In the entries below, find each line bearing the string "exact" and copy it.

SUPPLIED INFORMATION below:

/-- The bounds of a value hold the real it stands for. -/
theorem approx_holds {k : Nat} {v : Val} {x : Span} (h : approx k v = some x) : x.Holds v.toReal := by
  induction v generalizing x with
  | rat q => cases h; exact ⟨le_rfl, le_rfl⟩
  | pi => cases h; exact pi_holds k
  | cos q =>
    cases h
    rw [Val.toReal, ← foldTurn_cos]
    exact cos_holds k (foldTurn_range q).1 (foldTurn_range q).2
  | db g =>
    cases h
    rw [Val.toReal, db_eq_root]
    have := root_between (n := 5120) (by norm_num) k (tenPower_pos g).le
    exact ⟨this.1, this.2.1⟩
  | pow b i n =>
    simp only [approx] at h
    split_ifs at h with hc
    cases h
    rw [Val.toReal, rpow_div_eq b hc.1]
    have := root_between hc.2 k (pow_nonneg hc.1.le i)
    exact ⟨this.1, this.2.1⟩
  | add a b iha ihb =>
    obtain ⟨y, z, hy, hz, hf⟩ := span2_some h
    cases hf; exact span_holds_add (iha hy) (ihb hz)
  | sub a b iha ihb =>
    obtain ⟨y, z, hy, hz, hf⟩ := span2_some h
    cases hf; exact span_holds_sub (iha hy) (ihb hz)
  | mul a b iha ihb =>
    obtain ⟨y, z, hy, hz, hf⟩ := span2_some h
    cases hf; exact span_holds_mul (iha hy) (ihb hz)
  | div a b iha ihb =>
    obtain ⟨y, z, hy, hz, hf⟩ := span2_some h
    obtain ⟨i, hi, rfl⟩ := Option.map_eq_some_iff.mp hf
    rw [Val.toReal, div_eq_mul_inv]
    exact span_holds_mul (iha hy) (span_holds_inv (ihb hz) hi)
  | max a b iha ihb =>
    obtain ⟨y, z, hy, hz, hf⟩ := span2_some h
    cases hf; exact span_holds_max (iha hy) (ihb hz)
  | abs a b iha ihb =>
    obtain ⟨y, z, hy, hz, hf⟩ := span2_some h
    cases hf; exact span_holds_abs (iha hy) (ihb hz)

/-- An operation on spans closes in where it is there from some index on and its ends are continuous. -/
theorem closesIn_span2 {f g : Nat → Option Span} {a b r : ℝ} {op : Nat → Span → Span → Option Span}
    {opS : Nat → Span → Span → Span} (hf : ClosesIn f a) (hg : ClosesIn g b)
    (hop : ∀ x y : Nat → Span, Tendsto (fun k => ((x k).lo : ℝ)) atTop (𝓝 a) →
      Tendsto (fun k => ((x k).hi : ℝ)) atTop (𝓝 a) → Tendsto (fun k => ((y k).lo : ℝ)) atTop (𝓝 b) →
      Tendsto (fun k => ((y k).hi : ℝ)) atTop (𝓝 b) →
      (∀ᶠ k in atTop, op k (x k) (y k) = some (opS k (x k) (y k))) ∧
        Tendsto (fun k => ((opS k (x k) (y k)).lo : ℝ)) atTop (𝓝 r) ∧
        Tendsto (fun k => ((opS k (x k) (y k)).hi : ℝ)) atTop (𝓝 r)) :
    ClosesIn (fun k => span2 (op k) (f k) (g k)) r := by
  obtain ⟨x, hx, hxl, hxh⟩ := hf
  obtain ⟨y, hy, hyl, hyh⟩ := hg
  obtain ⟨h1, h2, h3⟩ := hop x y hxl hxh hyl hyh
  refine ⟨fun k => opS k (x k) (y k), ?_, h2, h3⟩
  filter_upwards [hx, hy, h1] with k a b c
  rw [a, b, span2, c]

End of SUPPLIED INFORMATION.

> **SOLVED PROBLEM**:
  | rat q => cases h; exact ⟨le_rfl, le_rfl⟩
  | pi => cases h; exact pi_holds k
    exact cos_holds k (foldTurn_range q).1 (foldTurn_range q).2
    exact ⟨this.1, this.2.1⟩
    exact ⟨this.1, this.2.1⟩
    cases hf; exact span_holds_add (iha hy) (ihb hz)
    cases hf; exact span_holds_sub (iha hy) (ihb hz)
    cases hf; exact span_holds_mul (iha hy) (ihb hz)
    exact span_holds_mul (iha hy) (span_holds_inv (ihb hz) hi)
    cases hf; exact span_holds_max (iha hy) (ihb hz)
    cases hf; exact span_holds_abs (iha hy) (ihb hz)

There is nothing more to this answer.